# Problem description:
Print exactly the lines below between the line holding "(∀ f r, s.part.filter" and the line holding "def TickRaisesEveryTimerReached : Prop", inclusive, and nothing more.

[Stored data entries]
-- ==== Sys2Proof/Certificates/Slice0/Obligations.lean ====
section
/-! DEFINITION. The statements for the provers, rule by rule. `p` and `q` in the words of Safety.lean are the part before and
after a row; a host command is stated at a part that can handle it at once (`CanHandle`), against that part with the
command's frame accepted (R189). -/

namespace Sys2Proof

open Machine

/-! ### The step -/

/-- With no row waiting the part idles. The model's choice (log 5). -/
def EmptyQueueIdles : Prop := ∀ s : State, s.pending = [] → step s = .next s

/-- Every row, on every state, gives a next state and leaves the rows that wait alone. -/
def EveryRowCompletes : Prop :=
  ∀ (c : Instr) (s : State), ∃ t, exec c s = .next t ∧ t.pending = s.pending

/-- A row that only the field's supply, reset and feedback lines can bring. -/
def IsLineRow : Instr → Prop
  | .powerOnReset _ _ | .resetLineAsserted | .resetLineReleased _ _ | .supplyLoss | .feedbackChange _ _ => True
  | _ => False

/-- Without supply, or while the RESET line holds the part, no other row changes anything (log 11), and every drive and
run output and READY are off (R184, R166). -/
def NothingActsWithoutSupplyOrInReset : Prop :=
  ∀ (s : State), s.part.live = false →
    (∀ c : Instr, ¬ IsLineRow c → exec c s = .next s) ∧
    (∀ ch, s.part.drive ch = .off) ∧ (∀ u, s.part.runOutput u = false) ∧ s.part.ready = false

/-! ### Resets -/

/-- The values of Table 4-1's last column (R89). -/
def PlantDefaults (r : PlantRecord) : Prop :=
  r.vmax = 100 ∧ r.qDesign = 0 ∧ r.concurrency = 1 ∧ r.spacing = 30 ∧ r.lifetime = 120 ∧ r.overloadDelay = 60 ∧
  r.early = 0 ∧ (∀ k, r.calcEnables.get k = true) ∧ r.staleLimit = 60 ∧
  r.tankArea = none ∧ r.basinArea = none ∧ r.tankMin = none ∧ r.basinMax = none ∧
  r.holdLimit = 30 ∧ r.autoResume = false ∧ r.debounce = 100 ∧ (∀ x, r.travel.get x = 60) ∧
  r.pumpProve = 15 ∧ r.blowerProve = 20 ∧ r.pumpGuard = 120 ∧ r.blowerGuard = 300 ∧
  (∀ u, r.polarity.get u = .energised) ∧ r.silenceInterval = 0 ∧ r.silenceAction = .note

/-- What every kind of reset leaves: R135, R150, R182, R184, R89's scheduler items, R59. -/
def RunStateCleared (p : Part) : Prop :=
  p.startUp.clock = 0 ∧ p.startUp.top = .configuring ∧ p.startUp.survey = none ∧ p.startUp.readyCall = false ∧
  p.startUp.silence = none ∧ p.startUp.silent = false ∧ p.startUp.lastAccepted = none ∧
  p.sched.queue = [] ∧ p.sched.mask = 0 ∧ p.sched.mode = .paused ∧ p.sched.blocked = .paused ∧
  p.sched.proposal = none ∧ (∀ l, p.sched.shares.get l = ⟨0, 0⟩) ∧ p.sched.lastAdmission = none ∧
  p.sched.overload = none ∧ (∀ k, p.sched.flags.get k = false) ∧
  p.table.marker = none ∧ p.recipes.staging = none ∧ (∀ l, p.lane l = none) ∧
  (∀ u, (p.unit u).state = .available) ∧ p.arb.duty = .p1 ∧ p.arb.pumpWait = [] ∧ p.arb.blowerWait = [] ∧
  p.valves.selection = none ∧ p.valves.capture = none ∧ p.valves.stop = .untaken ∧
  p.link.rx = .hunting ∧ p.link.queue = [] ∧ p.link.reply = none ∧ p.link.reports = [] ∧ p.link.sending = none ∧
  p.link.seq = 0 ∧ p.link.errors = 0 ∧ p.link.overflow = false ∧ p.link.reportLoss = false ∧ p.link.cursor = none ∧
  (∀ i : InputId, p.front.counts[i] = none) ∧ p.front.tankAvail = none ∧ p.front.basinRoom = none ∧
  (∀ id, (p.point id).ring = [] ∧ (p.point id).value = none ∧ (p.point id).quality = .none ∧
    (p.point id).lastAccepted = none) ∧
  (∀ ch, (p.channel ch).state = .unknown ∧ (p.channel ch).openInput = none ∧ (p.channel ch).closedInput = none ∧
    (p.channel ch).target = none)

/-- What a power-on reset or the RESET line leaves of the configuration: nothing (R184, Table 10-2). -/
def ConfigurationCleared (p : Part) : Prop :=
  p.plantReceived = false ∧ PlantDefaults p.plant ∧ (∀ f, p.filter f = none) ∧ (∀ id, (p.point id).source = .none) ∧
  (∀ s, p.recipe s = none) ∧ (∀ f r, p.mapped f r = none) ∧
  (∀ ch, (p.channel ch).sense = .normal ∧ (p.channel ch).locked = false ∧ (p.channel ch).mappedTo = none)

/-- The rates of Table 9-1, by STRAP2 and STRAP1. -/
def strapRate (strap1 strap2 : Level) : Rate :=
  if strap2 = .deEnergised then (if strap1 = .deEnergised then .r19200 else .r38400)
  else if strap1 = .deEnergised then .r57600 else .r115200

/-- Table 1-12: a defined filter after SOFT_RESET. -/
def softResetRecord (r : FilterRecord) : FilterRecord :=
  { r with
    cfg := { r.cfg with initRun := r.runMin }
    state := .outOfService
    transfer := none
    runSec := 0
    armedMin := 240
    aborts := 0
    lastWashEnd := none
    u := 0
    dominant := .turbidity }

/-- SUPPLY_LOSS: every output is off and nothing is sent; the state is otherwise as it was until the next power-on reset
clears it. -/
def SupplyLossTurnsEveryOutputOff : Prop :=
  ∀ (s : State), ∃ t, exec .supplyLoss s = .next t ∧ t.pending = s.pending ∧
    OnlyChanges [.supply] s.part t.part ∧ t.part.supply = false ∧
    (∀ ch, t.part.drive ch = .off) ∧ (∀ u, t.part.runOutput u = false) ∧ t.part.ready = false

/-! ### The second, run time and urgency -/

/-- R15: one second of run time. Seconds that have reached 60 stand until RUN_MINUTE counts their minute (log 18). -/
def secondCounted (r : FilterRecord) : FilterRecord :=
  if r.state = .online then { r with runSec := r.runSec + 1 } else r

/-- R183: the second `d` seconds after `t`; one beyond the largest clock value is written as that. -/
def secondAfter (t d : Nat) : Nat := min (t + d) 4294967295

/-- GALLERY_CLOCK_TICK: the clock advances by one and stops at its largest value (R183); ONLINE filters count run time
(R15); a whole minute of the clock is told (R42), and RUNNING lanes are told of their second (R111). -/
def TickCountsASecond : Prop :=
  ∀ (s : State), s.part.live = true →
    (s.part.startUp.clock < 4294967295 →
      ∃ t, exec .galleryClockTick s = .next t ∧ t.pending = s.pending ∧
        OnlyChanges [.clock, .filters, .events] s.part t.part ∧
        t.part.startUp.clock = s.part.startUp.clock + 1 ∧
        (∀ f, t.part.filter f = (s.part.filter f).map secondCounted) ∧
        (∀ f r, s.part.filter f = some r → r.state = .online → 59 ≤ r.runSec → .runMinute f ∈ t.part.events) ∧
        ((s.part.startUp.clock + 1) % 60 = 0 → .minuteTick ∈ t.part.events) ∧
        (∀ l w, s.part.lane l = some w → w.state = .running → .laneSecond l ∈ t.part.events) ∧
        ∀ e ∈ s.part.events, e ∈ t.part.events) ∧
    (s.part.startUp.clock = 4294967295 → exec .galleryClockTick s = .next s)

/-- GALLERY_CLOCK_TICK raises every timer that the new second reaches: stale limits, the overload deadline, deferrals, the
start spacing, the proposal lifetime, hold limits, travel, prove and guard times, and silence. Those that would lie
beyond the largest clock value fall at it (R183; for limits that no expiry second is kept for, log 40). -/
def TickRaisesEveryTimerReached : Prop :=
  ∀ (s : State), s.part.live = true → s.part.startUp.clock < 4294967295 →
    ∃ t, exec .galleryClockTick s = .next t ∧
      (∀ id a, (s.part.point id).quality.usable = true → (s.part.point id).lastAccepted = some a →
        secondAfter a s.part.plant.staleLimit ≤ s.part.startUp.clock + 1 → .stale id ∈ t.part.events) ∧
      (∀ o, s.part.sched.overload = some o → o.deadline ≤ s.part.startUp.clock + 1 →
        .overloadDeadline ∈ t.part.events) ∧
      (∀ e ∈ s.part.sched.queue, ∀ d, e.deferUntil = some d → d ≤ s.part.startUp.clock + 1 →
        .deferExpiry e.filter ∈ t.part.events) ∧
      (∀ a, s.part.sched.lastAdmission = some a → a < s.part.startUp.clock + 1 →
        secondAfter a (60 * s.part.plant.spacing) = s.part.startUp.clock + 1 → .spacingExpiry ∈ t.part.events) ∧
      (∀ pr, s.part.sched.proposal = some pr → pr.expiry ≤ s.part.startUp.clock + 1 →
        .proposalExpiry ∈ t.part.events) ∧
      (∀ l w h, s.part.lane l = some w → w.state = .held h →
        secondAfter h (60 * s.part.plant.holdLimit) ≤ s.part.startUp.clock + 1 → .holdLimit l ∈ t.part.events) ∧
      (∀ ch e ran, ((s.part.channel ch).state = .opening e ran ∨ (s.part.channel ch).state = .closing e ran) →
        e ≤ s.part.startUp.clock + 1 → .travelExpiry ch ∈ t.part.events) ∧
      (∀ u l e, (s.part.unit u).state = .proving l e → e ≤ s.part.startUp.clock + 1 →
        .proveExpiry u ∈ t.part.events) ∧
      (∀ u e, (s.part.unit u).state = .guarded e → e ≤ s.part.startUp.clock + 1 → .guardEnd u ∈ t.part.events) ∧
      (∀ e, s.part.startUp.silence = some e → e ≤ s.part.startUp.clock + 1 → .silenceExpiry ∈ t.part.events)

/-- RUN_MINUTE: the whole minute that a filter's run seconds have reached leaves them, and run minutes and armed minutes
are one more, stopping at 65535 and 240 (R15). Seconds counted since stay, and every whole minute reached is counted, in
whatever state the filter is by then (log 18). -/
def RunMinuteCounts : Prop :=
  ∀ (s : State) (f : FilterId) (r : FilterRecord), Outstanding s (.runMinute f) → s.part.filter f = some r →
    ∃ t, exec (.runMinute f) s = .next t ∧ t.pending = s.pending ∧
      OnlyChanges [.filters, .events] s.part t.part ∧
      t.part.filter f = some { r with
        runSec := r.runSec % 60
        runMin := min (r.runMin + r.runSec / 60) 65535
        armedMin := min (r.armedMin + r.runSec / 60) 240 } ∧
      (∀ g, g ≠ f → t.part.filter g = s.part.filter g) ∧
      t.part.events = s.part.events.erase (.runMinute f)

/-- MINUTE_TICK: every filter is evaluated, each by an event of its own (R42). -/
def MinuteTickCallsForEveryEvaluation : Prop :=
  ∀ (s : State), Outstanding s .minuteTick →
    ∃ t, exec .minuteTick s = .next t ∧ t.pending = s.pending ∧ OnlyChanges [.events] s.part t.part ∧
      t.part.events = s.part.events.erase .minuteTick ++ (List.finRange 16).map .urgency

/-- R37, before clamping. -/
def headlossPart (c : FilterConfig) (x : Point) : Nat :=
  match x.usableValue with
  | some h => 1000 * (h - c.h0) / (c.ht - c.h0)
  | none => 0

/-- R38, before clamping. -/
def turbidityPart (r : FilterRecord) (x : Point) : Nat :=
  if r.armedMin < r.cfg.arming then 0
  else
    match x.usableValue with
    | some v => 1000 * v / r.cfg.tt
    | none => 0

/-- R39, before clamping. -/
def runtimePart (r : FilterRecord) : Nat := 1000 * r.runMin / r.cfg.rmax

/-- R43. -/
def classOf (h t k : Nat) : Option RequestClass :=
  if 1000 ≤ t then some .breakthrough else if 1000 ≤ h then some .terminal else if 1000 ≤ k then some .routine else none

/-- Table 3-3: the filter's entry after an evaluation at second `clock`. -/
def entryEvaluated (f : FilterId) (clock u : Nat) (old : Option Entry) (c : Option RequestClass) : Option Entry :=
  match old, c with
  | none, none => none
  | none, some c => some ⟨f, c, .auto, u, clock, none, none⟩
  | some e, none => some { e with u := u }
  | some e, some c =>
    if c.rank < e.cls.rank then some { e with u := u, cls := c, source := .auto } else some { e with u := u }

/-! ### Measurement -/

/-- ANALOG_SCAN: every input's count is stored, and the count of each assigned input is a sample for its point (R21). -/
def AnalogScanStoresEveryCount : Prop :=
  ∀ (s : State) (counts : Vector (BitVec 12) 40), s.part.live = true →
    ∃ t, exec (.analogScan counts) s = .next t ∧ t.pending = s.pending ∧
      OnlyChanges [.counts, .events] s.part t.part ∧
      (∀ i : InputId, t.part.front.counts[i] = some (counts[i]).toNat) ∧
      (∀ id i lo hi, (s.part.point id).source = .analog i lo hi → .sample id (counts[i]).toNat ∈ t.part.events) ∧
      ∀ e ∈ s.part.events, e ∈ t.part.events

# Result:
        (∀ f r, s.part.filter f = some r → r.state = .online → 59 ≤ r.runSec → .runMinute f ∈ t.part.events) ∧
        ((s.part.startUp.clock + 1) % 60 = 0 → .minuteTick ∈ t.part.events) ∧
        (∀ l w, s.part.lane l = some w → w.state = .running → .laneSecond l ∈ t.part.events) ∧
        ∀ e ∈ s.part.events, e ∈ t.part.events) ∧
    (s.part.startUp.clock = 4294967295 → exec .galleryClockTick s = .next s)

/-- GALLERY_CLOCK_TICK raises every timer that the new second reaches: stale limits, the overload deadline, deferrals, the
start spacing, the proposal lifetime, hold limits, travel, prove and guard times, and silence. Those that would lie
beyond the largest clock value fall at it (R183; for limits that no expiry second is kept for, log 40). -/
def TickRaisesEveryTimerReached : Prop :=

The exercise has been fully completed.